Soil microbial community and ARG analysis
To examine the shifts in soil microbial communities due to FSP, we performed high-throughput DNA sequencing of 16S rRNA genes (for bacteria) and ITS regions (for fungi) on final-harvest rhizosphere soil samples. Seven treatments, each with three biological replicates (21 samples in total), were analyzed. Total genomic DNA was extracted from 0.5 g of fresh rhizosphere soil using a CTAB-based protocol with bead-beating to facilitate cell lysis. DNA quality was assessed by agarose gel electrophoresis and spectrophotometry. The V3-V4 region of the bacterial 16S rRNA gene was PCR-amplified using primers 338F/806R, while the fungal ITS1 region was amplified with primers ITS1F/ITS2R. Amplicons from all samples were barcoded, pooled in equimolar amounts, and sequenced on an Illumina NovaSeq 6000 platform (PE250 mode).

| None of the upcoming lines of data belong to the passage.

/-- Whether a store merges into an entry (R54). -/
def Stage.merges (e : Stage) (core tenant scope txn blk : Nat) : Bool :=
  e.core == core && e.pa == blk && e.scope == scope && e.level == 0 && e.going.isNone && e.txn == txn && e.tenant == tenant

/-- Storing bytes that lie in one 64-byte block (R54, R70): merges into the staged entry of the block and scope, or takes a new entry.
What other staged entries of the core hold of these bytes is overwritten, and the entry stands behind those under way: a core's stores
to a byte keep their order (R71, R76) (DEDUCED, log entry 87). -/
def stageBytes (s : State) (core tenant ctx scope txn : Nat) (g : List Sig) (ws : List (Nat × Byte)) : State :=
  match ws with
  | [] => s
  | (a, _) :: _ =>
    let blk := a / 64 * 64
    let covers := fun (k : Nat) => (coveredSectors (ws.map (·.1))).contains (blk / 32 + k)
    let put := fun (e : Stage) => ws.foldl (fun (e : Stage) w =>
      { e with bytes := nset 0 e.bytes (w.1 % 64) w.2, mask := e.mask ||| (1#64 <<< (w.1 % 64)), who := nset [] e.who (w.1 % 64) g })
      { e with bad := if e.bad = 0 then 0 else e.bad &&& ~~~ ((if covers 0 then 1#2 else 0) ||| (if covers 1 then 2#2 else 0)) }
    let other := fun (e : Stage) => e.txn == txn && e.core == core && e.pa == blk && e.going.isNone && e.scope != scope
    let kept := (s.staging.map fun e => if other e then e.cut ws else e).filter fun e => e.mask != 0 || e.txn != 0
    match findIdx (fun (e : Stage) => e.merges core tenant scope txn blk) kept with
    | some i =>
      if (kept.drop (i + 1)).any fun e => e.core == core && e.pa == blk && e.going.isSome then
        { s with staging := kept.eraseIdx i ++ ((kept[i]?).map put).toList }
      else { s with staging := kept.modify i put }
    | none =>
      { s with staging := kept ++ [put
          { core := core, pa := blk, bytes := [], mask := 0, tenant := tenant, ctx := ctx, scope := scope, level := 0, going := none,
            applied := false, txn := txn, gen := irtBank s (coreShelf core) = 1, born := s.fresh }] }

/-! Reads -/

/-- The staged byte of a core that a read merges: its own transaction's, else the youngest entry's (R71, R250). -/
def stagedByte (s : State) (core warp pa : Nat) : Option Byte :=
  let es := s.staging.filter fun e => e.core == core && e.pa == pa / 64 * 64 && e.mask.getLsbD (pa % 64)
  (((es.filter fun e => e.txn == warp && warp != 0).getLast?).or (es.filter fun e => e.txn == 0).getLast?).map
    fun e => nget 0 e.bytes (pa % 64)

/-- Whether a read of a core merges a staged byte that is poisoned (R382). -/
def stagedPoison (s : State) (core warp pa n : Nat) : Bool :=
  s.staging.any fun e => e.bad != 0 && e.core == core && (e.txn == 0 || e.txn == warp) &&
    (List.range n).any fun j => e.pa == (pa + j) / 64 * 64 && e.mask.getLsbD ((pa + j) % 64) && e.bad.getLsbD ((pa + j) / 32 % 2)

/-- A byte as it stood before the write of order number `t`. -/
def byteBefore (s : State) (pa t : Nat) : Byte :=
  match (s.hist.filter fun h => h.pa == pa && decide (t ≤ h.idx)).getLast? with
  | some h => h.old
  | none => homeByte s pa

/-- Order numbers of the writes to a unit that a read may stand before: no write before `start`, none from `cap` on, and
none that the reading core's own stores or atomics made or followed (R71, R74, DEDUCED, log entry 12). -/
def unitChoices (s : State) (core pa n start cap : Nat) : List Nat :=
  let hs := s.hist.filter fun h => decide (pa ≤ h.pa) && decide (h.pa < pa + n) && decide (start ≤ h.idx)
  let own := (hs.filter fun h => h.core == core).map (·.idx)
  ((hs.map (·.idx)).eraseDups).filter fun t => decide (t < cap) && own.all fun k => decide (k < t)

/-- The replica that serves a read of a core that carries .rep (R58). -/
def replicaOf (s : State) (core : Nat) (rep : Bool) (pa : Nat) : Option Replica :=
  if rep then s.replicas.find? fun r => r.line == pa / 256 && r.slice == nearSlice core pa else none

/-- A read of a unit reaches its home, where a miss fills the sectors it asks for (R55), or a replica of its line (R58). -/
def reachUnit (s : State) (core : Nat) (rep : Bool) (pa n : Nat) : State :=
  if (replicaOf s core rep pa).isSome then s else fillBytes s pa n

/-- Whether a read of a unit meets poison where it is served (R381, R382). -/
def unitPoison (s : State) (core : Nat) (rep : Bool) (pa n : Nat) : Bool :=
  match replicaOf s core rep pa with
  | some r => (List.range n).any fun j => r.bad.getLsbD ((pa + j) / 32 % 8)
  | none => poisonedAt s pa n

/-- One single-copy unit read in a phase whose view is `ph`, by a warp whose reads issued before have seen up to
`seen` and whose reads issued after it nothing beyond `cap`: the coherence-latest value of these or an earlier one, chosen
freely (R69, R74). -/
def readUnit (s : State) (core : Nat) (ph : Past) (seen cap pa n : Nat) : List Byte × Nat × State :=
  let cs := unitChoices s core pa n (max (viewFloor s ph pa n) seen) cap
  let (k, s) := choose s (cs.length + 1)
  match k, cs[k - 1]? with
  | _ + 1, some t => ((List.range n).map fun j => byteBefore s (pa + j) t, t, s)
  | _, _ =>
    if s.order ≤ cap then (homeBytes s pa n, s.order, s)
    else ((List.range n).map fun j => byteBefore s (pa + j) cap, cap, s)

/-- Bytes read by an access of a core in a phase, staged bytes merged (R71, R74). -/
def readMerged (s : State) (core warp : Nat) (ph : Past) (seen cap pa n : Nat) : List Byte × Nat × State :=
  let (bs, t, s) := readUnit s core ph seen cap pa n
  ((List.range n).zipWith (fun j b => (stagedByte s core warp (pa + j)).getD b) bs, t, s)

end Sys2Proof.Machine
end

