-- ==== Sys2Proof/Machine/Check.lean ====
section
/-! DEFINITION. The checks of an instruction on its own fields, in the order of R355: the encoding subcodes of Table 20.3,
then the operand subcodes of Table 20.4; and the registers an instruction names, for the scoreboard (R120). -/

namespace Sys2Proof.Machine

/-- A failed check: cause 0x02 (encoding) or 0x03 (operand), subcode, INFO1. -/
structure Bad where
  enc : Bool
  sub : Nat
  info : Nat
  deriving DecidableEq, Repr

/-- An illegal-encoding condition: the low bit of the offending field is `low`. -/
def encBad (c : Bool) (sub low : Nat) : List Bad := if c then [⟨true, sub, low⟩] else []

/-- An illegal-operand condition: the offending value is `v`. -/
def opdBad (c : Bool) (sub v : Nat) : List Bad := if c then [⟨false, sub, v⟩] else []

/-- Order of detection (R355). -/
def Bad.rank (b : Bad) : Nat := (if b.enc then 0 else 100) + b.sub

/-- The failing check that is reported: the first of the lowest rank. -/
def firstBad : List Bad → Option Bad
  | [] => none
  | b :: t =>
    match firstBad t with
    | none => some b
    | some c => if c.rank < b.rank then some c else some b

/-- What an operand field accepts. -/
structure Accept where
  v : Bool := true
  s : Bool := true
  latch : Bool := true
  cst : Bool := true
  lit : Bool := true
  sr : Bool := true
  /-- A uniform position (R115): no v, no non-uniform special register, no per-lane latch. -/
  uni : Bool := false
  deriving DecidableEq, Repr

/-- Any operand of a vector instruction. -/
def accAny : Accept := {}
/-- A uniform position (R115). -/
def accUni : Accept := { v := false, uni := true }
/-- A v register only. -/
def accV : Accept := { s := false, latch := false, cst := false, lit := false, sr := false }
/-- An s register only. -/
def accS : Accept := { v := false, latch := false, cst := false, lit := false, sr := false, uni := true }

/-- How an instruction uses a field. -/
inductive Use where
  /-- A source operand. -/
  | src (x : Fld) (vt : VT) (acc : Accept)
  /-- `n` consecutive v registers from an aligned first one. -/
  | vgrp (x : Fld) (n align : Nat)
  /-- The field is not used: it is zero. -/
  | unused (x : Fld)
  /-- A predicate code 0 to 7 in an operand field; bits [8:4] zero, [3] negate. -/
  | pred (x : Fld) (uni : Bool)
  /-- DST names a result: v, s, `n` registers. -/
  | dstV (n : Nat)
  | dstS (n : Nat)
  | dstP (uni : Bool)
  /-- DST names no result. -/
  | dstNone
  /-- DST names v registers that are read. -/
  | dstData (n align : Nat)
  deriving DecidableEq, Repr

/-- What an instruction requires of its fields. -/
structure Spec where
  uses : List Use
  /-- Conditions of its own. -/
  bads : List Bad := []
  /-- Capturing (R117). -/
  capt : Bool := false
  /-- The description gives the literal a use. -/
  usesLit : Bool := false
  /-- A lane operation: it waits for registers in every lane of the warp (R168). -/
  wide : Bool := false
  /-- Registers named beside those of its fields. -/
  extra : List (Nat × Nat) := []
  /-- Active lanes whose destination keeps its value (R173). -/
  keeps : Lanes := 0

/-- Low bit of an operand field in the form (Tables 6.5, 6.6). -/
def fldLow (it : Item) (x : Fld) : Nat :=
  match x with
  | .a => if it.isShort then 16 else 21
  | .b => if it.isShort then 25 else 30
  | .c => 39

/-- Low bit of DST. -/
def dstLow (it : Item) : Nat := if it.isShort then 8 else 12

/-- The field's value as the form holds it. -/
def fldVal (it : Item) (x : Fld) : Nat := if it.isShort && x = .b then it.b7 else it.code x

/-- v registers the warp may name: VREGS + 1, or 32 in the handler (R312, Table 20.4). -/
def vlim (s : State) (w : Warp) : Nat := if w.handler then 32 else fld (khdrWord s w 0) 47 40 + 1
/-- s registers the warp may name: UREGS, or 16 in the handler. -/
def slim (s : State) (w : Warp) : Nat := if w.handler then 16 else fld (khdrWord s w 0) 55 48

/-- Alignment and count of a register operand: `n` registers from `r`, `align` of the first. -/
def regBads (r n align lim info : Nat) : List Bad :=
  opdBad (r % align ≠ 0) 2 info ++ opdBad (lim < r + n) 3 info

/-- Checks of a source operand. -/
def srcBads (s : State) (w : Warp) (r : Run) (it : Item) (x : Fld) (vt : VT) (acc : Accept) : List Bad :=
  let code := it.code x
  let info := fldVal it x
  let low := fldLow it x
  let n := if vt.pair then 2 else 1
  if it.isShort && x = .b && 0x44 ≤ it.b7 && it.b7 < 0x48 then encBad true 2 low
  else if it.isImm x then opdBad (!acc.cst) 1 info
  else if code < 0x100 then (if acc.v then regBads code n n (vlim s w) info else opdBad true 1 info)
  else if code < 0x180 then
    (if acc.s then regBads (code - 0x100) n n (slim s w) info else opdBad true 1 info)
  else if code < 0x184 then
    (if !acc.latch then opdBad true 1 info
     else opdBad (vt.pair && code % 2 = 1) 2 info ++
      match latchOf r (code - 0x180) with
      | none => opdBad true 4 info
      | some l => opdBad (acc.uni && !l.uni) 4 info)
  else if code < 0x1C0 || (0x1DA ≤ code && code < 0x1E0) then encBad true 2 low
  else if code = 0x1FF then
    encBad (it.f.lit.isNone) 3 low ++ opdBad (!acc.lit) 1 info
  else if 0x1E0 ≤ code then opdBad (!acc.sr || (acc.uni && !srUniform (recOf s w) (code - 0x1E0))) 1 info
  else if !acc.cst then opdBad true 1 info
  else opdBad ((constVal vt code).isNone) 7 info

/-- Checks of one use. -/
def useBads (s : State) (w : Warp) (r : Run) (it : Item) : Use → List Bad
  | .src x vt acc => srcBads s w r it x vt acc
  | .vgrp x n align =>
    let code := it.code x
    if code < 0x100 then regBads code n align (vlim s w) code
    else encBad ((0x184 ≤ code && code < 0x1C0) || (0x1DA ≤ code && code < 0x1E0)) 2 (fldLow it x) ++
      encBad (code = 0x1FF && it.f.lit.isNone) 3 (fldLow it x) ++ opdBad true 1 code
  | .unused x => encBad (fldVal it x ≠ 0) 7 (fldLow it x)
  | .pred x _ => encBad (it.code x / 16 ≠ 0) 7 (fldLow it x + 4)
  | .dstV n =>
    if it.f.nowb then [] else regBads it.d n (if n = 1 then 1 else 2) (vlim s w) it.d
  | .dstS n =>
    if it.f.nowb then []
    else encBad (0x80 ≤ it.d) 5 (dstLow it) ++ regBads it.d n (if n = 1 then 1 else 2) (slim s w) it.d
  | .dstP _ => encBad (8 ≤ it.d) 5 (dstLow it)
  | .dstNone => encBad (it.d ≠ 0) 5 (dstLow it)
  | .dstData n align => regBads it.d n align (vlim s w) it.d

/-- Whether some used operand is coded 0x1FF. -/
def readsLit (it : Item) (uses : List Use) : Bool :=
  uses.any fun u => match u with
    | .src x _ _ => !it.isImm x && it.code x == 0x1FF
    | .vgrp x _ _ => it.code x == 0x1FF
    | _ => false

/-- Every failing check of an instruction on its fields (DEDUCED, log entry 47). -/
def specBads (s : State) (w : Warp) (r : Run) (it : Item) (sp : Spec) : List Bad :=
  sp.uses.flatMap (useBads s w r it) ++
  encBad (it.f.lit.isSome && !sp.usesLit && !readsLit it sp.uses) 4 0 ++
  encBad (it.f.nowb && (!sp.capt || it.d ≠ 0)) 8 20 ++ sp.bads

/-! Registers named, for the scoreboard (R120): kind 0 v, 1 s, 2 p, 3 q. -/

/-- Registers of one use. -/
def useRegs (it : Item) : Use → List (Nat × Nat)
  | .src x vt _ =>
    let code := it.code x
    let n := if vt.pair then 2 else 1
    if it.isImm x then []
    else if code < 0x100 then (List.range n).map fun j => (0, code + j)
    else if code < 0x180 then (List.range n).map fun j => (1, code - 0x100 + j)
    else []
  | .vgrp x n _ => (List.range n).map fun j => (0, it.code x + j)
  | .unused _ => []
  | .pred x u => [(if u then 3 else 2, it.code x % 8)]
  | .dstV n => if it.f.nowb then [] else (List.range n).map fun j => (0, it.d + j)
  | .dstS n => if it.f.nowb then [] else (List.range n).map fun j => (1, it.d + j)
  | .dstP u => [(if u then 3 else 2, it.d)]
  | .dstNone => []
  | .dstData n _ => (List.range n).map fun j => (0, it.d + j)

/-- Registers an instruction reads or writes, its guard included. -/
def specRegs (it : Item) (sp : Spec) : List (Nat × Nat) :=
  (if it.f.gp.toNat = 7 then [] else [(if it.uni then 3 else 2, it.f.gp.toNat)]) ++ sp.uses.flatMap (useRegs it) ++ sp.extra

/-- Whether a pending write of the warp bars the instruction: it names the register, in a lane of its group for v and p
registers (R120); in any lane for a lane operation (R168). -/
def blocked (w : Warp) (r : Run) (wide : Bool) (regs : List (Nat × Nat)) : Bool :=
  w.pend.any fun p =>
    regs.contains (p.kind, p.reg) && (wide || p.kind == 1 || p.kind == 3 || p.lanes &&& r.grp != 0)

end Sys2Proof.Machine
end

Raw reads were processed in QIIME2 (Bolyen et al., 2019): demultiplexed, quality-filtered, and clustered into operational taxonomic units (OTUs) at 97% similarity (Rognes et al., 2016). Representative sequences were taxonomically assigned using the SILVA (bacteria) (Quast et al., 2013) and UNITE (fungi) databases (Nilsson et al., 2019). Microbial diversity indices (Shannon diversity, richness) and community composition were calculated for each treatment. Beta diversity was analyzed via principal coordinates analysis (PCoA) based on Bray-Curtis distances to visualize community differences.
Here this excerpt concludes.